I caught my wife red handed and she wont admit it even with three other witnesses. we are all lieing!?? I can forgive the mistake if she showed renorse or admitted to what I SAW. What do I do?


----------



## notreadytoquit (Jan 11, 2010)

Welcome to my world! I have enough proof of H affair to wallpaper the room he is sleeping in. He got caught end of March 2010 and then filed for divorce and still denies everything. As you said I would have considered forgivness if he showed so remorse or at least admitted he did something wrong. I am still waiting for the "I am sorry". Somehow I don't think I will hear that anytime soon. And the affair is still going on. In fact yesterday he took a parenting class mandated by the state we live in. Guess what the OW also took a class yesterday. They probably went together!

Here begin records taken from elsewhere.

theorem Engine.refCount_pos {e : Engine} {v : Fin 16} : 0 < e.refCount v ↔ e.names v := by
  unfold Engine.refCount Engine.names
  constructor
  · intro h
    have : ∃ n ∈ e.allClips.map (fun c => (c.copies.filter (fun r => decide (r.volume = v))).length), n ≠ 0 := by
      by_contra hn
      push Not at hn
      rw [List.sum_eq_zero hn] at h
      exact absurd h (by decide)
    obtain ⟨n, hn, h0⟩ := this
    obtain ⟨c, hc, rfl⟩ := List.mem_map.mp hn
    obtain ⟨i, hi⟩ := Engine.mem_allClips.mp hc
    obtain ⟨r, hr⟩ := List.exists_mem_of_length_pos (Nat.pos_of_ne_zero h0)
    obtain ⟨hm, hv⟩ := List.mem_filter.mp hr
    exact ⟨i, c, hi, List.mem_map.mpr ⟨r, hm, of_decide_eq_true hv⟩⟩
  · rintro ⟨i, c, hi, hv⟩
    obtain ⟨r, hr, hrv⟩ := List.mem_map.mp hv
    have pos : 0 < (c.copies.filter (fun r => decide (r.volume = v))).length :=
      List.length_pos_of_mem (List.mem_filter.mpr ⟨hr, decide_eq_true hrv⟩)
    exact pos.trans_le (List.single_le_sum (fun _ _ => Nat.zero_le _) _
      (List.mem_map.mpr ⟨c, Engine.mem_allClips.mpr ⟨i, hi⟩, rfl⟩))

theorem Engine.usedAt_iff {e : Engine} {v : Fin 16} :
    e.usedAt v ↔ ((e.volumes[v]).isSome = true ↔ ((e.portOf v).isSome = true ∨ e.names v)) := by
  rw [Engine.usedAt, Engine.refCount_pos]

section
variable {e : Engine} {h : Handle} {f : Clip → Clip}

/-- The clip records after one is updated: each is one of before, or the update of the one at the handle. -/
theorem Engine.updateClip_clipIn {i : Fin 512} {c : Clip} (hc : (e.updateClip h f).clipIn i = some c) :
    e.clipIn i = some c ∨ ∃ d, e.clipAt h = some d ∧ i = h.slot ∧ c = f d := by
  rw [Engine.clipIn] at hc
  obtain hi | ⟨d, hd, rfl, hi⟩ := e.updateClip_slot h f i <;> rw [hi] at hc
  · exact .inl hc
  · exact .inr ⟨d, hd, rfl, (Option.some.inj hc).symm⟩

/-- Each slot that held a record still holds it, or the update of it. -/
theorem Engine.clipIn_updateClip {i : Fin 512} {c : Clip} (hc : e.clipIn i = some c) :
    (e.updateClip h f).clipIn i = some c ∨ e.clipAt h = some c ∧ i = h.slot ∧ (e.updateClip h f).clipIn i = some (f c) := by
  unfold Engine.clipIn
  obtain hi | ⟨d, hd, rfl, hi⟩ := e.updateClip_slot h f i <;> rw [hi]
  · exact .inl hc
  · obtain rfl := Option.some.inj ((Engine.clipAt_eq_some.mp hd).2.symm.trans hc)
    exact .inr ⟨hd, rfl, rfl⟩

theorem Engine.updateClip_gen (i : Fin 512) : ((e.updateClip h f).clips[i]).gen = (e.clips[i]).gen := by
  obtain hi | ⟨d, hd, rfl, hi⟩ := e.updateClip_slot h f i <;> rw [hi]
  exact (Engine.clipAt_eq_some.mp hd).1.symm

/-- An update that keeps the clip's place and leaves its copy records legal keeps the clip records legal. -/
theorem ClipsOk.updateClip (k : ClipsOk e) (hf : ∀ c, (f c).handle = c.handle ∧ (f c).card = c.card)
    (hl : ∀ c, e.clipAt h = some c → c.copiesLegal = true → (f c).copiesLegal = true) : ClipsOk (e.updateClip h f) := by
  have cards : (e.updateClip h f).cards = e.cards := by simp
  refine ⟨fun i c hc => ?_, fun i c hc => ?_, fun i c hc => ?_, fun j r hr => k.nodup j r (cards ▸ hr), fun j r hr x hx => ?_⟩
  · rw [Engine.updateClip_gen]
    obtain hi | ⟨d, hd, rfl, rfl⟩ := Engine.updateClip_clipIn hc
    · exact k.placed i c hi
    · rw [(hf d).1]
      exact k.placed _ d (Engine.clipAt_eq_some.mp hd).2
  · obtain hi | ⟨d, hd, rfl, rfl⟩ := Engine.updateClip_clipIn hc
    · exact k.copies i c hi
    · exact hl d hd (k.copies _ d (Engine.clipAt_eq_some.mp hd).2)
  · rw [cards]
    obtain hi | ⟨d, hd, rfl, rfl⟩ := Engine.updateClip_clipIn hc
    · exact k.listed i c hi
    · simpa only [(hf d).1, (hf d).2] using k.listed _ d (Engine.clipAt_eq_some.mp hd).2
  · obtain ⟨d, hd, hj⟩ := k.current j r (cards ▸ hr) x hx
    obtain ⟨hg, hi⟩ := Engine.clipAt_eq_some.mp hd
    obtain hc | ⟨-, -, hc⟩ := Engine.clipIn_updateClip (h := h) (f := f) hi
    · exact ⟨d, Engine.clipAt_eq_some.mpr ⟨(Engine.updateClip_gen _).trans hg, hc⟩, hj⟩
    · exact ⟨f d, Engine.clipAt_eq_some.mpr ⟨(Engine.updateClip_gen _).trans hg, hc⟩, (hf d).2.trans hj⟩

end

/-! ## The plans of R8 -/

section
variable {copies : List CopyRecord} {busy : List (Fin 16)} {v : Fin 16} {n : Nat}

/-- What each plan says of the copy records it was made for. -/
theorem recordPlan_cases : recordPlan copies busy v = .resetRecord ∨ recordPlan copies busy v = .refuse ∨
    (v ∉ copies.map (·.volume) ∧ ((recordPlan copies busy v = .append ∧ copies.length < Config.maxCopyRecords) ∨
      ∃ r ∈ copies, recordPlan copies busy v = .replace r.volume)) := by
  unfold recordPlan
  split
  · split
    · exact .inl rfl
    · exact .inr (.inl rfl)
  · next hn =>
    have absent : v ∉ copies.map (·.volume) := by
      intro hv
      obtain ⟨r, hr, hrv⟩ := List.mem_map.mp hv
      exact absurd (decide_eq_true hrv) (List.find?_eq_none.mp hn r hr)
    split
    · next hl => exact .inr (.inr ⟨absent, .inl ⟨rfl, hl⟩⟩)
    · split
      · next r hr => exact .inr (.inr ⟨absent, .inr ⟨r, List.mem_of_find?_eq_some hr, rfl⟩⟩)
      · exact .inr (.inl rfl)

/-- A reset leaves each record its volume. -/
theorem volumes_reset : (copies.map (fun r => if r.volume = v then CopyRecord.made v n else r)).map (·.volume) = copies.map (·.volume) := by
  rw [List.map_map]
  refine List.map_congr_left fun r _ => ?_
  simp only [Function.comp]
  split
  · next hv => exact hv.symm
  · rfl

You can try to tell her that you will not tolerate the affair going under your nose, maybe ask her to move out(long story why I can't do the exact thing in my situation) and cut her off from anything that enables her to keep up the affair. And in the meantime work on yourself to become a better person whether you end up with your wife back or not.

You can leave little bit more details about your marriage there are lots of people in your situation here and lots of good advice.


----------



## lastinline (Jul 21, 2009)

koslivan, I think your experience is fairly typical. I can't quite explain it to you because I haven't been on the other side of the fence. I kind of think of it like the moon though. Even though I've never been there, I've seen it from a distance enough times to know pretty much what it looks like. From what you've already wrote, I assure you that your story is pretty much the norm...lie and deny.

I would recommend that you just "let it all out" on TAM. There are a lot of people here who can help you out, or just listen as you slog through the process. I wish you the best brother.

LIL


----------



## Tanelornpete (Feb 2, 2010)

> I caught my wife red handed and she wont admit it even with three other witnesses. we are all lieing!?? I can forgive the mistake if she showed renorse or admitted to what I SAW. What do I do?


Two things: this is completely 'normal' behavior - happens most of the time. You can catch them in bed, naked, and 'not sleeping' and they will still say 'it isn't what you think.' 

Second: you CAN forgive (that's a decision you make) - you CHOOSE not to forgive her until she fulfills certain conditions you laid out for her. 

That should not be the issue, however: more importantly - is this affair still going on? If not, is your wife willing to work on the marriage?


----------